How do I load an org.w3c.dom.Document from XML in a string?

Frank Krueger picture Frank Krueger · Aug 28, 2008 · Viewed 129k times · Source

I have a complete XML document in a string and would like a Document object. Google turns up all sorts of garbage. What is the simplest solution? (In Java 1.5)

Solution Thanks to Matt McMinn, I have settled on this implementation. It has the right level of input flexibility and exception granularity for me. (It's good to know if the error came from malformed XML - SAXException - or just bad IO - IOException.)

public static org.w3c.dom.Document loadXMLFrom(String xml)
    throws org.xml.sax.SAXException, java.io.IOException {
    return loadXMLFrom(new java.io.ByteArrayInputStream(xml.getBytes()));
}

public static org.w3c.dom.Document loadXMLFrom(java.io.InputStream is) 
    throws org.xml.sax.SAXException, java.io.IOException {
    javax.xml.parsers.DocumentBuilderFactory factory =
        javax.xml.parsers.DocumentBuilderFactory.newInstance();
    factory.setNamespaceAware(true);
    javax.xml.parsers.DocumentBuilder builder = null;
    try {
        builder = factory.newDocumentBuilder();
    }
    catch (javax.xml.parsers.ParserConfigurationException ex) {
    }  
    org.w3c.dom.Document doc = builder.parse(is);
    is.close();
    return doc;
}

Answer

erickson picture erickson · Aug 29, 2008

Whoa there!

There's a potentially serious problem with this code, because it ignores the character encoding specified in the String (which is UTF-8 by default). When you call String.getBytes() the platform default encoding is used to encode Unicode characters to bytes. So, the parser may think it's getting UTF-8 data when in fact it's getting EBCDIC or something… not pretty!

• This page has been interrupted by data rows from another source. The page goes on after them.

-- ==== Sys2Proof/Machine/TaskAlu.lean ====
section
/-!
DEFINITION. Task register arithmetic and logic at 64 bits (R112).
-/

namespace Sys2Proof.Machine

/-- A function of two registers with SR. -/
def Dev.taskAlu (d : Dev) (k cyc : Nat) (xd xa xb : BitVec 5) (f : DWord → DWord → AluOut 64) : Dev :=
  d.issueX k true cyc (fun c =>
    let o := f (c.rX xa) (c.rX xb)
    { c.wX xd o.res with sr := aluSr c.sr o })

/-- A function of one register with SR. -/
def Dev.taskAlu1 (d : Dev) (k : Nat) (xd xa : BitVec 5) (f : DWord → AluOut 64) : Dev :=
  d.issueX k true 1 (fun c =>
    let o := f (c.rX xa)
    { c.wX xd o.res with sr := aluSr c.sr o })

/-- A result with SR, and V set where a condition holds (R112). -/
def Dev.taskDiv (d : Dev) (k : Nat) (xd xa xb : BitVec 5) (f : DWord → DWord → DWord × Bool) : Dev :=
  d.issueX k true 34 (fun c =>
    let o := f (c.rX xa) (c.rX xb)
    { c.wX xd o.1 with sr := stick (aluSr c.sr (plain o.1)) srV o.2 })

/-- MULH: bits 127 to 64 of the signed product. -/
def opMulh (a b : DWord) : AluOut 64 := plain (BitVec.ofInt 64 (a.toInt * b.toInt / 2 ^ 64))

/-- DIV: truncated towards zero; 0 with V for a division by zero; −2^63 with V for −2^63 by −1. -/
def opDiv (a b : DWord) : DWord × Bool :=
  if b = 0#64 then (0#64, true)
  else (BitVec.ofInt 64 (a.toInt.tdiv b.toInt), decide (a.toInt = minS 64) && decide (b.toInt = -1))

/-- DIVU. -/
def opDivu (a b : DWord) : DWord × Bool := if b = 0#64 then (0#64, true) else (BitVec.ofNat 64 (a.toNat / b.toNat), false)

/-- REM: the sign of the dividend; the dividend with V for a division by zero. -/
def opRem (a b : DWord) : DWord × Bool :=
  if b = 0#64 then (a, true) else (BitVec.ofInt 64 (a.toInt.tmod b.toInt), false)

/-- ADD (R112). -/
def execTaskAdd (k : Fin 4) (xd xa xb : BitVec 5) (s : State) := act s (fun d => d.taskAlu k 1 xd xa xb opAdd)
/-- ADDS (R112). -/
def execTaskAdds (k : Fin 4) (xd xa xb : BitVec 5) (s : State) := act s (fun d => d.taskAlu k 1 xd xa xb opAdds)
/-- SUB (R112). -/
def execTaskSub (k : Fin 4) (xd xa xb : BitVec 5) (s : State) := act s (fun d => d.taskAlu k 1 xd xa xb opSub)
/-- SUBS (R112). -/
def execTaskSubs (k : Fin 4) (xd xa xb : BitVec 5) (s : State) := act s (fun d => d.taskAlu k 1 xd xa xb opSubs)
/-- AND (R112). -/
def execTaskAnd (k : Fin 4) (xd xa xb : BitVec 5) (s : State) := act s (fun d => d.taskAlu k 1 xd xa xb opAnd)
/-- OR (R112). -/
def execTaskOr (k : Fin 4) (xd xa xb : BitVec 5) (s : State) := act s (fun d => d.taskAlu k 1 xd xa xb opOr)
/-- XOR (R112). -/
def execTaskXor (k : Fin 4) (xd xa xb : BitVec 5) (s : State) := act s (fun d => d.taskAlu k 1 xd xa xb opXor)
/-- MIN (R112). -/
def execTaskMin (k : Fin 4) (xd xa xb : BitVec 5) (s : State) := act s (fun d => d.taskAlu k 1 xd xa xb opMin)
/-- MAX (R112). -/
def execTaskMax (k : Fin 4) (xd xa xb : BitVec 5) (s : State) := act s (fun d => d.taskAlu k 1 xd xa xb opMax)
/-- CMP (R112). -/
def execTaskCmp (k : Fin 4) (xa xb : BitVec 5) (s : State) :=
  act s (fun d => d.issueX k true 1 (fun c => { c with sr := aluSr c.sr (opSub (c.rX xa) (c.rX xb)) }))
/-- ABS (R112). -/
def execTaskAbs (k : Fin 4) (xd xa : BitVec 5) (s : State) := act s (fun d => d.taskAlu1 k xd xa opAbs)
/-- NEG (R112). -/
def execTaskNeg (k : Fin 4) (xd xa : BitVec 5) (s : State) := act s (fun d => d.taskAlu1 k xd xa opNeg)
/-- NEGS (R112). -/
def execTaskNegs (k : Fin 4) (xd xa : BitVec 5) (s : State) := act s (fun d => d.taskAlu1 k xd xa opNegs)
/-- MOV (R112). -/
def execTaskMov (k : Fin 4) (xd xa : BitVec 5) (s : State) := act s (fun d => d.taskAlu1 k xd xa plain)
/-- ASR by XB[6:0] (R112). -/
def execTaskAsr (k : Fin 4) (xd xa xb : BitVec 5) (s : State) :=
  act s (fun d => d.taskAlu k 1 xd xa xb (fun x y => opAsr x (y.toNat % 128)))
/-- LSR by XB[6:0] (R112). -/
def execTaskLsr (k : Fin 4) (xd xa xb : BitVec 5) (s : State) :=
  act s (fun d => d.taskAlu k 1 xd xa xb (fun x y => opLsr x (y.toNat % 128)))
/-- LSL by XB[6:0] (R112). -/
def execTaskLsl (k : Fin 4) (xd xa xb : BitVec 5) (s : State) :=
  act s (fun d => d.taskAlu k 1 xd xa xb (fun x y => opLsl x (y.toNat % 128)))
/-- MUL (R112). -/
def execTaskMul (k : Fin 4) (xd xa xb : BitVec 5) (s : State) := act s (fun d => d.taskAlu k 3 xd xa xb opMul)
/-- MULH (R112). -/
def execMulh (k : Fin 4) (xd xa xb : BitVec 5) (s : State) := act s (fun d => d.taskAlu k 3 xd xa xb opMulh)
/-- DIV (R112). -/
def execDiv (k : Fin 4) (xd xa xb : BitVec 5) (s : State) := act s (fun d => d.taskDiv k xd xa xb opDiv)
/-- DIVU (R112). -/
def execDivu (k : Fin 4) (xd xa xb : BitVec 5) (s : State) := act s (fun d => d.taskDiv k xd xa xb opDivu)
/-- REM (R112). -/
def execRem (k : Fin 4) (xd xa xb : BitVec 5) (s : State) := act s (fun d => d.taskDiv k xd xa xb opRem)
/-- ADDI (R112). -/
def execTaskAddi (k : Fin 4) (xd xa : BitVec 5) (imm : BitVec 16) (s : State) :=
  act s (fun d => d.taskAlu1 k xd xa (fun x => opAdd x (imm.signExtend 64)))
/-- MOVL (R112). -/
def execTaskMovl (k : Fin 4) (xd : BitVec 5) (imm : BitVec 16) (s : State) :=
  act s (fun d => d.taskAlu1 k xd xd (fun _ => plain (imm.signExtend 64)))
/-- ANDI (R112). -/
def execTaskAndi (k : Fin 4) (xd xa : BitVec 5) (imm : BitVec 16) (s : State) :=
  act s (fun d => d.taskAlu1 k xd xa (fun x => opAnd x (imm.zeroExtend 64)))
/-- ORI (R112). -/
def execTaskOri (k : Fin 4) (xd xa : BitVec 5) (imm : BitVec 16) (s : State) :=
  act s (fun d => d.taskAlu1 k xd xa (fun x => opOr x (imm.zeroExtend 64)))
/-- The low `n` bits of a 64-bit mask. -/
def mask64 (n : Nat) : DWord := BitVec.ofNat 64 (2 ^ n - 1)
/-- MOVK: the part k is 0 to 3; flags are not written (R44, R112). -/
def execMovk (k : Fin 4) (xd part : BitVec 5) (imm : BitVec 16) (s : State) :=
  act s (fun d => d.issueX k (decide (part.toNat ≤ 3)) 1 (fun c =>
    let sh := 16 * part.toNat
    c.wX xd ((c.rX xd &&& ~~~(mask64 16 <<< sh)) ||| (imm.zeroExtend 64 <<< sh))))

end Sys2Proof.Machine
end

Instead, use the parse method that takes an InputSource, which can be constructed with a Reader, like this:

import java.io.StringReader;
import org.xml.sax.InputSource;
…
        return builder.parse(new InputSource(new StringReader(xml)));

It may not seem like a big deal, but ignorance of character encoding issues leads to insidious code rot akin to y2k.